What to produce: Copy, word for word, the lines of the entries below between the one with "u => exact hports _ _ _ hreset" and the one with "of lanes. -/", inclusive, and leave out everything else.

Supplied records:
-- ==== Sys2Proof/Proofs/State.lean ====
section
/-! PROOF. The state of the block (10_state.md): what a command and a step can do to it, said once, then
the invariants and the noninterference facts that follow. -/

namespace Sys2Proof.Machine

/-! ## What a command can do -/

/-- What command `i` can leave of state `s` (R31): its response alone, or one of four writes. -/
inductive CommandEffect (s : State) : Instr → State → Prop
  /-- An error, a readout or GET_STATUS: nothing but the response. -/
  | answered {i : Instr} (c : Code) (payload : List Word) : CommandEffect s i (respond c payload s)
  /-- A CONSTRUCT that succeeds (R39). -/
  | constructed {n : Word} {seed : List Byte} {m : Memory} (hlife : s.life = .uninit)
      (hseed : seed ≠ []) (hsize : legalSize Config.params.nMax n.toNat = true)
      (haddr : s.buf = [] → m.map Prod.fst = List.range n.toNat) :
      CommandEffect s (.construct n seed) (respond .ok [] (constructed Config.params n seed m s))
  /-- An extraction: `k` EmitOne steps on the current snapshot (R160, R180). -/
  | drawn {i : Instr} {k : Nat} {words payload : List Word} {c : Snapshot} (hlife : s.life = .ready)
      (hemit : emitWords (wordCount s.cfgN.toNat) k s.cur = .ok (words, c)) :
      CommandEffect s i (respond .ok payload { s with cur := c })
  /-- R190. -/
  | checkpointed (hlife : s.life = .ready) :
      CommandEffect s .checkpoint (respond .ok [] { s with prev := s.cur })
  /-- R192. -/
  | restored (hlife : s.life = .ready) :
      CommandEffect s .restore (respond .ok [] { s with cur := s.prev })

theorem extractWith_effect {render : Word → Word} {amount : Word} {i : Instr} {s t : State}
    (h : extractWith render amount s = .next t) : CommandEffect s i t := by
  rcases extractWith_eq_next.1 h with ⟨-, rfl⟩ | ⟨-, -, rfl⟩ | ⟨hl, -, vs, c, hemit, rfl⟩
  · exact .answered _ _
  · exact .answered _ _
  · exact .drawn hl hemit

theorem execConstruct_effect {n : Word} {seed : List Byte} {s t : State}
    (h : execConstruct n seed s = .next t) : CommandEffect s (.construct n seed) t := by
  rcases constructWith_eq_next.1 h with ⟨-, rfl⟩ | ⟨-, -, rfl⟩ | ⟨-, -, -, rfl⟩ | ⟨hl, hs, hz, -⟩
  · exact .answered _ _
  · exact .answered _ _
  · exact .answered _ _
  · obtain ⟨m, hexec, -, haddr, -⟩ := exec_construct_of_legal hl hs hz
    cases h.symm.trans hexec
    exact .constructed hl hs hz haddr

/-- Every command that answers has one of the effects. -/
theorem exec_effect {i : Instr} {s t : State} (h : exec i s = .next t) : CommandEffect s i t := by
  cases i with
  | construct n seed => exact execConstruct_effect h
  | extractU64 amount => exact extractWith_effect h
  | extractF64 amount => exact extractWith_effect h
  | checkpoint =>
    rcases execCheckpoint_eq_next.1 h with ⟨-, rfl⟩ | ⟨hl, rfl⟩
    · exact .answered _ _
    · exact .checkpointed hl
  | restore =>
    rcases execRestore_eq_next.1 h with ⟨-, rfl⟩ | ⟨hl, rfl⟩
    · exact .answered _ _
    · exact .restored hl
  | readState =>
    rcases execReadState_eq_next.1 h with ⟨-, rfl⟩ | ⟨-, payload, -, rfl⟩
    · exact .answered _ _
    · exact .answered _ _
  | getStatus =>
    rw [execGetStatus_eq_next.1 h]
    exact .answered _ _

namespace CommandEffect
variable {i : Instr} {s t : State}

/-- In READY a command keeps the lifecycle, the buffer and its size (R25, R31). -/
theorem of_ready (h : CommandEffect s i t) (hl : s.life = .ready) :
    t.life = .ready ∧ t.buf = s.buf ∧ t.cfgN = s.cfgN := by
  cases h with
  | answered c payload => exact ⟨hl, rfl, rfl⟩
  | constructed hlife => rw [hl] at hlife; cases hlife
  | drawn => exact ⟨hl, rfl, rfl⟩
  | checkpointed => exact ⟨hl, rfl, rfl⟩
  | restored => exact ⟨hl, rfl, rfl⟩

/-- Only a CONSTRUCT of a nonempty seed and a legal size enters READY (R20). -/
theorem construct_of_enters_ready (h : CommandEffect s i t) (hs : s.life = .uninit)
    (ht : t.life = .ready) :
    ∃ n seed, i = .construct n seed ∧ seed ≠ [] ∧ legalSize Config.params.nMax n.toNat = true := by
  cases h with
  | answered c payload => rw [respond_life, hs] at ht; cases ht
  | @constructed n seed m _ hseed hsize => exact ⟨n, seed, rfl, hseed, hsize⟩
  | drawn hl => rw [hs] at hl; cases hl
  | checkpointed hl => rw [hs] at hl; cases hl
  | restored hl => rw [hs] at hl; cases hl

/-- Only CHECKPOINT and CONSTRUCT write `prev` (R28, R31, R32). -/
theorem prev_eq_or (h : CommandEffect s i t) :
    t.prev = s.prev ∨ i = .checkpoint ∨ ∃ n seed, i = .construct n seed := by
  cases h with
  | answered c payload => exact .inl rfl
  | constructed => exact .inr (.inr ⟨_, _, rfl⟩)
  | drawn => exact .inl rfl
  | checkpointed => exact .inr (.inl rfl)
  | restored => exact .inl rfl

end CommandEffect

/-! ## What a step can do -/

/-- What one step can leave of state `s`, by what stands first on its command port (R61, R272, R279). -/
inductive StepEffect (s : State) : State → Prop
  | idle : StepEffect s s
  | reset {rest : List PortEvent} (hport : receive s.cmdIn = .reset rest) :
      StepEffect s (resetBlock rest s)
  /-- A reset during a command: `u` is the state it would have left, of which only flits remain. -/
  | aborted {flits : List Word} {k : Nat} {later : List PortEvent} (u : State)
      (hport : receive s.cmdIn = .frame flits (.abort k :: later)) : StepEffect s (resetBlock later u)
  /-- A frame that is no command (R78). -/
  | malformed (rest : List PortEvent) :
      StepEffect s (respond .invalidArgument [] { s with cmdIn := rest })
  | command {flits : List Word} {rest : List PortEvent} {i : Instr} {t : State}
      (hport : receive s.cmdIn = .frame flits rest) (hdecode : decodeFrame flits = .ok i)
      (heffect : CommandEffect { s with cmdIn := rest } i t) : StepEffect s t

theorem step_effect {s t : State} (h : step s = .next t) : StepEffect s t := by
  rcases step_eq_next.1 h with ⟨-, rfl⟩ | ⟨rest, hport, rfl⟩ |
    ⟨flits, rest, u, hport, hrun, ⟨k, later, rfl, rfl⟩ | ⟨-, rfl⟩⟩
  · exact .idle
  · exact .reset hport
  · exact .aborted _ hport
  · rcases runFrame_eq_next.1 hrun with ⟨i, hdecode, hexec⟩ | ⟨e, -, rfl⟩
    · exact .command hport hdecode (exec_effect hexec)
    · exact .malformed rest

/-- A property of the block that ignores its ports, that reset has and every command keeps, is kept by
every step. -/
theorem step_preserves {P : State → Prop}
    (hports : ∀ s events sent, P s → P { s with cmdIn := events, respOut := sent })
    (hreset : P State.reset) (hcommand : ∀ s i t, CommandEffect s i t → P s → P t)
    {s t : State} (h : step s = .next t) (hs : P s) : P t := by
  cases step_effect h with
  | idle => exact hs
  | reset => exact hports _ _ _ hreset
  | aborted u => exact hports _ _ _ hreset
  | malformed rest => exact hports s _ _ hs
  | command _ _ heffect => exact hcommand _ _ _ heffect (hports s _ _ hs)

/-- Settles O52: by cases on what the step did. -/
theorem lifecycleChangesOnlyByConstructAndReset :
    Obligations.LifecycleChangesOnlyByConstructAndReset := by
  intro s t h
  constructor
  · intro hs ht
    cases step_effect h with
    | idle => rw [hs] at ht; cases ht
    | reset hport => exact .inl ⟨_, hport⟩
    | aborted u hport => exact .inr ⟨_, _, _, hport⟩
    | malformed rest => rw [respond_life, hs] at ht; cases ht
    | command _ _ heffect => rw [(heffect.of_ready hs).1] at ht; cases ht
  · intro hs ht
    cases step_effect h with
    | idle => rw [hs] at ht; cases ht
    | reset => cases ht
    | aborted u => cases ht
    | malformed rest => rw [respond_life, hs] at ht; cases ht
    | command hport hdecode heffect =>
      obtain ⟨n, seed, rfl, hseed, hsize⟩ := heffect.construct_of_enters_ready hs ht
      exact ⟨_, _, n, seed, hport, hdecode, hseed, legalSize_iff.1 hsize⟩

/-- Settles O53: a step that stays READY is no reset, and in READY no command writes the buffer. -/
theorem bufferIsFixedWhileReady : Obligations.BufferIsFixedWhileReady := by
  intro s t h hs ht
  cases step_effect h with
  | idle => exact ⟨rfl, rfl⟩
  | reset => cases ht
  | aborted u => cases ht
  | malformed rest => exact ⟨rfl, rfl⟩
  | command _ _ heffect => exact (heffect.of_ready hs).2

/-! ## Parity (R29) -/

/-- EmitOne leaves the four arrays with a parity alone, whatever the number of lanes. -/
theorem emitOne_parity {w : Nat} {c c' : Snapshot} {v : Word} (h : emitOne w c = .ok (v, c'))
    (hc : c.Parity) : c'.Parity := by
  obtain ⟨_, _, _, _, -, -, -, -, -, ⟨-, rfl⟩ | ⟨-, hadvance⟩⟩ := emitOne_eq_ok.1 h
  · exact hc
  · obtain ⟨_, _, _, -, -, -, rfl⟩ := xorAdvance_eq_ok.1 hadvance
    exact hc

theorem emitWords_parity {w k : Nat} {c c' : Snapshot} {vs : List Word}
    (h : emitWords w k c = .ok (vs, c')) (hc : c.Parity) : c'.Parity := by
  induction k generalizing c vs with
  | zero => cases h; exact hc
  | succ k ih =>
    obtain ⟨_, c1, _, hfirst, hrest, -⟩ := emitWords_succ_eq_ok.1 h
    exact ih hrest (emitOne_parity hfirst hc)

/-- The property O51 is about: while READY, both snapshots have their parity. -/
def State.ReadyParity (s : State) : Prop := s.life = .ready → s.cur.Parity ∧ s.prev.Parity
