-- ==== Sys2Proof/Machine/Ops.lean ====
section
/-! DEFINITION. The shared operations: memory, the program counter, the call stack, the display signal, and taking a fatal error. -/

namespace Sys2Proof.Machine

/-! ### Memory (20_memory R50-R52) -/

/-- Every listed address lies above `b`, inside memory, in rising order, and no listed byte is the fill. -/
def wfFrom : Nat → Memory → Bool
  | _, [] => true
  | b, (a, v) :: rest => decide (b ≤ a) && decide (a < Config.memSize) && decide (v ≠ Config.memFill) && wfFrom (a + 1) rest

/-- The canonical form of a memory. -/
def Memory.wf (m : Memory) : Bool := wfFrom 0 m

/-- The byte at an address: `M[a]` of R9. -/
def Memory.read : Memory → Nat → Byte
  | [], _ => Config.memFill
  | (b, w) :: rest, a => if a = b then w else Memory.read rest a

/-- `M[a] <- v`, in canonical form. -/
def Memory.write : Memory → Nat → Byte → Memory
  | [], a, v => if v = Config.memFill then [] else [(a, v)]
  | (b, w) :: rest, a, v =>
    if a < b then (if v = Config.memFill then (b, w) :: rest else (a, v) :: (b, w) :: rest)
    else if a = b then (if v = Config.memFill then rest else (a, v) :: rest)
    else (b, w) :: Memory.write rest a v

/-- `MemRead(a, 1)` (R51): the error is the offending address. -/
def memRead (m : Memory) (a : Nat) : Except Nat Byte :=
  if a < Config.memSize then .ok (Memory.read m a) else .error a

/-- `MemWrite(a, 1, v)` (R52): the error is the offending address. -/
def memWrite (m : Memory) (a : Nat) (v : Byte) : Except Nat Memory :=
  if a < Config.memSize then .ok (Memory.write m a v) else .error a

/-- The byte of the state's memory at an address. -/
def State.byteAt (s : State) (a : Nat) : Byte := Memory.read s.M a

/-! ### The program counter (10_state R25-R28) -/

/-- `pc <- pc + 2`: the engine's advance (40_engine R102) and a skip's second one (43_skip R139). -/
def State.advance (s : State) : State := { s with pc := s.pc + 2#16 }

/-- `pc <- target` (R9). -/
def State.setPc (s : State) (target : Word) : State := { s with pc := target }

/-- `pc <- zext_16(nnn)` (R71, R129). -/
def State.jumpTo (s : State) (nnn : Addr12) : State := s.setPc (nnn.setWidth 16)

/-- Address A of the instruction whose handler runs: the handler's `pc` is A + 2 (R26, R102). DEDUCED: log 2. -/
def State.instrAddr (s : State) : Word := s.pc - 2#16

/-! ### The call stack (10_state R29, R30) -/

/-- Slot `i` of the call stack. -/
def State.slot (s : State) (i : Fin 16) : Word := s.S[i]

/-- `S[sp] <- w; sp <- sp + 1`, or none when `sp = 16` (42_control_flow R132). -/
def State.push? (s : State) (w : Word) : Option State :=
  if h : s.sp.val < 16 then
    some { s with S := s.S.set s.sp.val w h, sp := ⟨s.sp.val + 1, by omega⟩ }
  else none

/-- `sp <- sp - 1`, with the value of `S[sp]` after it, or none when `sp = 0`; the slot keeps its value (42_control_flow R130, D4). -/
def State.pop? (s : State) : Option (Word × State) :=
  if h : 0 < s.sp.val then
    some (s.S[s.sp.val - 1]'(by omega), { s with sp := ⟨s.sp.val - 1, by omega⟩ })
  else none

/-! ### The display and the status -/

/-- `emit ClearDisplay` (R10, R121, R193): it always succeeds (D22). -/
def State.emitClear (s : State) : State := { s with signals := s.signals ++ [.clearDisplay] }

/-- The start of `run()`: the status becomes Running (R31, R210, R197). -/
def State.startRun (s : State) : State := { s with status := .running }

/-- `halt` (R10, R120). -/
def State.enterHalted (s : State) : State := { s with status := .halted }

/-! ### Taking a fatal error (60_exceptions R180-R186) -/

/-- The numeric code of a kind (R180, D9). -/
def faultCode : FaultKind → Nat
  | .stackUnderflow => 1
  | .stackOverflow => 2
  | .unimplementedOpcode => 3
  | .outOfBoundsAccess => 4

/-- `raise Fatal(kind, info)` (R186): `status <- Faulted(record)` and "Nothing else changes".
There is no return from it beside this: "No instruction returns from a fatal error" (R188). -/
def State.raiseFatal (s : State) (r : FaultRecord) : State := { s with status := .faulted r }

/-- A fatal error raised by a handler: the record names A and the fetched word (R181, R182). -/
def State.raiseInHandler (s : State) (kind : FaultKind) (op : Word) : State :=
  s.raiseFatal { kind := kind, pc := s.instrAddr, opcode := some op, addr := none }

/-- UnimplementedOpcode, raised by the engine after the advance (R183, R104). -/
def State.raiseUnimplemented (s : State) (op : Word) : State :=
  s.raiseInHandler .unimplementedOpcode op

/-- OutOfBoundsAccess, raised by a fetch before the advance, for the byte address `a` (R184, R61). -/
def State.raiseFetchFault (s : State) (a : Nat) : State :=
  s.raiseFatal { kind := .outOfBoundsAccess, pc := s.pc, opcode := none, addr := some (BitVec.ofNat 16 a) }

end Sys2Proof.Machine
end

Exercise result:
  | aborted u => exact hports _ _ _ hreset
  | malformed rest => exact hports s _ _ hs
  | command _ _ heffect => exact hcommand _ _ _ heffect (hports s _ _ hs)

/-- Settles O52: by cases on what the step did. -/
theorem lifecycleChangesOnlyByConstructAndReset :
    Obligations.LifecycleChangesOnlyByConstructAndReset := by
  intro s t h
  constructor
  · intro hs ht
    cases step_effect h with
    | idle => rw [hs] at ht; cases ht
    | reset hport => exact .inl ⟨_, hport⟩
    | aborted u hport => exact .inr ⟨_, _, _, hport⟩
    | malformed rest => rw [respond_life, hs] at ht; cases ht
    | command _ _ heffect => rw [(heffect.of_ready hs).1] at ht; cases ht
  · intro hs ht
    cases step_effect h with
    | idle => rw [hs] at ht; cases ht
    | reset => cases ht
    | aborted u => cases ht
    | malformed rest => rw [respond_life, hs] at ht; cases ht
    | command hport hdecode heffect =>
      obtain ⟨n, seed, rfl, hseed, hsize⟩ := heffect.construct_of_enters_ready hs ht
      exact ⟨_, _, n, seed, hport, hdecode, hseed, legalSize_iff.1 hsize⟩

/-- Settles O53: a step that stays READY is no reset, and in READY no command writes the buffer. -/
theorem bufferIsFixedWhileReady : Obligations.BufferIsFixedWhileReady := by
  intro s t h hs ht
  cases step_effect h with
  | idle => exact ⟨rfl, rfl⟩
  | reset => cases ht
  | aborted u => cases ht
  | malformed rest => exact ⟨rfl, rfl⟩
  | command _ _ heffect => exact (heffect.of_ready hs).2

/-! ## Parity (R29) -/

/-- EmitOne leaves the four arrays with a parity alone, whatever the number of lanes. -/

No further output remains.